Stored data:
########################################

theorem execEraseProgressLimit_gives : ∀ a0 a1 s, Gives [.ws, .heldOut, .out] [(0x30, 0x18, 0x18), (0x30, 0x120, 0x120), (0x30, 0x124, 0x124), (0x30, 0x128, 0x128), (0x30, 0x12c, 0x12c), (0x30, 0x130, 0x130), (0x30, 0x134, 0x134), (0x30, 0x13c, 0x13c), (0x30, 0x144, 0x144)] s (execEraseProgressLimit a0 a1 s) := by
  intro a0 a1 s
  unfold execEraseProgressLimit
  split
  · refine Gives.ite ?_ ?_
    · extract_lets +onlyGivenNames x1
      extract_lets +onlyGivenNames x2
      refine Gives.have_ (t := x2) ?_ fun hx2 => ?_
      · subst x2
        refine Only.step (raise_only 0x30 _ _ _ rfl rfl) (by decide +kernel) ?_
        refine Only.step (satInc_only 0x30 0x13c _ _ _ _ rfl rfl rfl rfl) (by decide +kernel) ?_
        exact Only.refl _ _ _
      clear_value x2
      refine Gives.next ?_
      refine Only.step (wsKick_only _) (by decide +kernel) ?_
      refine Only.step (retireBlock_only _ _) (by decide +kernel) ?_
      refine Only.step (wsFail_only _ _ _) (by decide +kernel) ?_
      assumption
    · refine Gives.next ?_
      exact Only.refl _ _ _
  · refine Gives.next ?_
    exact Only.refl _ _ _

theorem execIntentScan_gives : ∀ a0 s, Gives [.ws, .heldOut, .out] [(0x30, 0x18, 0x18), (0x30, 0x108, 0x108)] s (execIntentScan a0 s) := by
  intro a0 s
  unfold execIntentScan
  refine Gives.next ?_
  refine Only.step (intentScan_only _ _) (by decide +kernel) ?_
  exact Only.refl _ _ _


end Sys2Proof.Machine
end

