theorem writeFrame_only : ∀ a0 a1 s, Only [.ring, .heldOut, .out] [(0x70, 0x18, 0x18), (0x70, 0x10c, 0x10c), (0x71, 0x18, 0x18), (0x71, 0x11c, 0x11c)] s (writeFrame a0 a1 s) := by
  intro a0 a1 s
  unfold writeFrame
  refine Only.ite ?_ ?_
  · extract_lets +onlyGivenNames x1
    clear_value x1
    extract_lets +onlyGivenNames x2
    extract_lets +onlyGivenNames x3
    refine Only.haveFn (P := fun x => ∀ y3_0 y3_1, Only [.ring, .heldOut, .out] [(0x70, 0x18, 0x18), (0x70, 0x10c, 0x10c), (0x71, 0x18, 0x18), (0x71, 0x11c, 0x11c)] y3_0 (x y3_0 y3_1)) (t := x3) ?_ fun hx3 => ?_
    · intro y3_0 y3_1
      subst x3
      dsimp -zeta only
      extract_lets +onlyGivenNames x4
      clear_value x4
      extract_lets +onlyGivenNames x5
      clear_value x5
      extract_lets +onlyGivenNames x6
      refine Only.have_ (t := x6) ?_ fun hx6 => ?_
      · subst x6
        refine Only.step (emit_only _ _) (by decide +kernel) ?_
        exact Only.refl _ _ _
      clear_value x6
      refine Only.ite ?_ ?_
      · refine Only.step (raise_only 0x70 _ _ _ rfl rfl) (by decide +kernel) ?_
        refine Only.step (wrapInc_only 0x70 0x10c _ _ _ _ rfl rfl rfl rfl) (by decide +kernel) ?_
        assumption
      · assumption
    clear_value x3
    refine Only.foldl (fun s x => ?_) ?_
    · refine Only.trans ?_ (hx3 ..)
      exact Only.refl _ _ _
    · exact Only.refl _ _ _
  · exact Only.refl _ _ _

theorem execMoveCopyRoundEnd_gives : ∀ a0 s, Gives [.range, .ring, .heldOut, .out] [(0x70, 0x18, 0x18), (0x70, 0x10c, 0x10c), (0x71, 0x18, 0x18), (0x71, 0x11c, 0x11c)] s (execMoveCopyRoundEnd a0 s) := by
  intro a0 s
  unfold execMoveCopyRoundEnd
  split
  · refine Gives.next ?_
    exact Only.refl _ _ _
  · refine Gives.ite ?_ ?_
    · refine Gives.next ?_
      exact Only.refl _ _ _
    · extract_lets +onlyGivenNames x1
      refine Gives.have_ (t := x1) ?_ fun hx1 => ?_
      · subst x1
        refine Only.ite ?_ ?_
        · refine Only.step (writeFrame_only _ _ _) (by decide +kernel) ?_
          exact Only.refl _ _ _
        · exact Only.refl _ _ _
      clear_value x1
      extract_lets +onlyGivenNames x2
      refine Gives.ite ?_ ?_
      · refine Gives.next ?_
        refine Only.step (setMove_only _ _) (by decide +kernel) ?_
        refine Only.step (writeFrame_only _ _ _) (by decide +kernel) ?_
        assumption
      · refine Gives.next ?_
        refine Only.step (setMove_only _ _) (by decide +kernel) ?_
        assumption

theorem moveLost_only : ∀ a0 s, Only [.tiles, .range, .heldOut, .out] [(0x40, 0x18, 0x18), (0x40, 0x114, 0x114), (0x50, 0x18, 0x18)] s (moveLost a0 s) := by
  intro a0 s
  unfold moveLost
  extract_lets +onlyGivenNames x1
  extract_lets +onlyGivenNames x2
  refine Only.have_ (t := x2) ?_ fun hx2 => ?_
  · subst x2
    refine Only.step (raise_only 0x40 _ _ _ rfl rfl) (by decide +kernel) ?_
    refine Only.step (satInc_only 0x40 0x114 _ _ _ _ rfl rfl rfl rfl) (by decide +kernel) ?_
    refine Only.step (dropMove_only _ _) (by decide +kernel) ?_
    exact Only.refl _ _ _
  clear_value x2
  split
  · assumption
  · extract_lets +onlyGivenNames x3
    clear_value x3
    extract_lets +onlyGivenNames x4
    clear_value x4
    refine Only.ite ?_ ?_
    · refine Only.ite ?_ ?_
      · refine Only.step (runRange_only _ _ _) (by decide +kernel) ?_
        assumption
      · refine Only.step (rangeEnd_only _ _ _) (by decide +kernel) ?_
        assumption
    · refine Only.ite ?_ ?_
      · refine Only.step (runRange_only _ _ _) (by decide +kernel) ?_
        assumption
      · refine Only.ite ?_ ?_
        · refine Only.step (runRange_only _ _ _) (by decide +kernel) ?_
          refine Only.step (pageDone_only _ _) (by decide +kernel) ?_
          assumption
        · refine Only.ite ?_ ?_
          · refine Only.step (rangeEnd_only _ _ _) (by decide +kernel) ?_
            refine Only.step (satInc_only 0x40 0x114 _ _ _ _ rfl rfl rfl rfl) (by decide +kernel) ?_
            assumption
          · refine Only.step (runRange_only _ _ _) (by decide +kernel) ?_
            refine Only.step (setRangeCmd_only _ _) (by decide +kernel) ?_
            assumption

theorem execMoveCommit_gives : ∀ a0 s, Gives [.tiles, .range, .heldOut, .out] [(0x40, 0x18, 0x18), (0x40, 0x114, 0x114), (0x50, 0x18, 0x18)] s (execMoveCommit a0 s) := by
  intro a0 s
  unfold execMoveCommit
  split
  · refine Gives.next ?_
    exact Only.refl _ _ _
  · extract_lets +onlyGivenNames x1
    clear_value x1
    refine Gives.ite ?_ ?_
    · refine Gives.next ?_
      exact Only.refl _ _ _
    · refine Gives.ite ?_ ?_
      · refine Gives.next ?_
        refine Only.step (kickRange_only _) (by decide +kernel) ?_
        refine Only.step (moveLost_only _ _) (by decide +kernel) ?_
        exact Only.refl _ _ _
      · refine Gives.next ?_
        refine Only.step (setMove_only _ _) (by decide +kernel) ?_
        refine modRange_only (by first | exact fun r => id | (intro r h; simp only [Range.wf, Bool.and_eq_true] at h ⊢; first | exact h | exact ⟨swf_filter _ _ _ _ h.1, swf_filter _ _ _ _ h.2⟩)) (by decide +kernel) ?_
        refine Only.step (setHome_only _ _ _) (by decide +kernel) ?_
        exact Only.refl _ _ _

theorem moveApply_only : ∀ a0 a1 s, Only [.tiles, .range, .ring, .heldOut, .out] [(0x40, 0x18, 0x18), (0x40, 0x110, 0x110), (0x40, 0x118, 0x118), (0x40, 0x130, 0x130), (0x50, 0x18, 0x18), (0x70, 0x18, 0x18), (0x70, 0x10c, 0x10c), (0x71, 0x18, 0x18), (0x71, 0x11c, 0x11c)] s (moveApply a0 a1 s) := by
  intro a0 a1 s
  unfold moveApply
  extract_lets +onlyGivenNames x1
  clear_value x1
  extract_lets +onlyGivenNames x2
  refine Only.have_ (t := x2) ?_ fun hx2 => ?_
  · subst x2
    refine Only.step (writeFrame_only _ _ _) (by decide +kernel) ?_
    exact Only.refl _ _ _
  clear_value x2
  extract_lets +onlyGivenNames x3
  refine Only.have_ (t := x3) ?_ fun hx3 => ?_
  · subst x3
    refine Only.ite ?_ ?_
    · refine Only.step (poisonExtent_only _ _ _) (by decide +kernel) ?_
      assumption
    · assumption
  clear_value x3
  extract_lets +onlyGivenNames x4
  clear_value x4
  extract_lets +onlyGivenNames x5
  refine Only.have_ (t := x5) ?_ fun hx5 => ?_
  · subst x5
    refine modRange_only (by first | exact fun r => id | (intro r h; simp only [Range.wf, Bool.and_eq_true] at h ⊢; first | exact h | exact ⟨swf_filter _ _ _ _ h.1, swf_filter _ _ _ _ h.2⟩)) (by decide +kernel) ?_
    assumption
  clear_value x5
  extract_lets +onlyGivenNames x6
  refine Only.have_ (t := x6) ?_ fun hx6 => ?_
  · subst x6
    refine modRange_only (by first | exact fun r => id | (intro r h; simp only [Range.wf, Bool.and_eq_true] at h ⊢; first | exact h | exact ⟨swf_filter _ _ _ _ h.1, swf_filter _ _ _ _ h.2⟩)) (by decide +kernel) ?_
    assumption
  clear_value x6
  extract_lets +onlyGivenNames x7
  refine Only.have_ (t := x7) ?_ fun hx7 => ?_
  · subst x7
    refine Only.step (setHome_only _ _ _) (by decide +kernel) ?_
    assumption
  clear_value x7
  extract_lets +onlyGivenNames x8
  extract_lets +onlyGivenNames x9
  refine Only.have_ (t := x9) ?_ fun hx9 => ?_
  · subst x9
    refine Only.step (wrapInc_only 0x40 0x110 _ _ _ _ rfl rfl rfl rfl) (by decide +kernel) ?_
    assumption
  clear_value x9
  extract_lets +onlyGivenNames x10
  refine Only.have_ (t := x10) ?_ fun hx10 => ?_
  · subst x10
    refine Only.ite ?_ ?_
    · refine Only.step (fset_only 0x40 0x118 _ _ _ _ rfl rfl rfl) (by decide +kernel) ?_
      assumption
    · assumption
  clear_value x10
  split
  · assumption
  · extract_lets +onlyGivenNames x11
    clear_value x11
    refine Only.ite ?_ ?_
    · refine Only.step (runRange_only _ _ _) (by decide +kernel) ?_
      refine Only.step (setRangeCmd_only _ _) (by decide +kernel) ?_
      assumption
    · refine Only.step (runRange_only _ _ _) (by decide +kernel) ?_
      refine Only.step (pageDone_only _ _) (by decide +kernel) ?_
      assumption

########################################

* [What you will do]: From the first line of the records above down to the line containing "refine Only.step (raise_only 0x30", repeat each line exactly as written. Include both of those lines and add nothing.

* [Response for this exercise]:
theorem execEraseProgressLimit_gives : ∀ a0 a1 s, Gives [.ws, .heldOut, .out] [(0x30, 0x18, 0x18), (0x30, 0x120, 0x120), (0x30, 0x124, 0x124), (0x30, 0x128, 0x128), (0x30, 0x12c, 0x12c), (0x30, 0x130, 0x130), (0x30, 0x134, 0x134), (0x30, 0x13c, 0x13c), (0x30, 0x144, 0x144)] s (execEraseProgressLimit a0 a1 s) := by
  intro a0 a1 s
  unfold execEraseProgressLimit
  split
  · refine Gives.ite ?_ ?_
    · extract_lets +onlyGivenNames x1
      extract_lets +onlyGivenNames x2
      refine Gives.have_ (t := x2) ?_ fun hx2 => ?_
      · subst x2
        refine Only.step (raise_only 0x30 _ _ _ rfl rfl) (by decide +kernel) ?_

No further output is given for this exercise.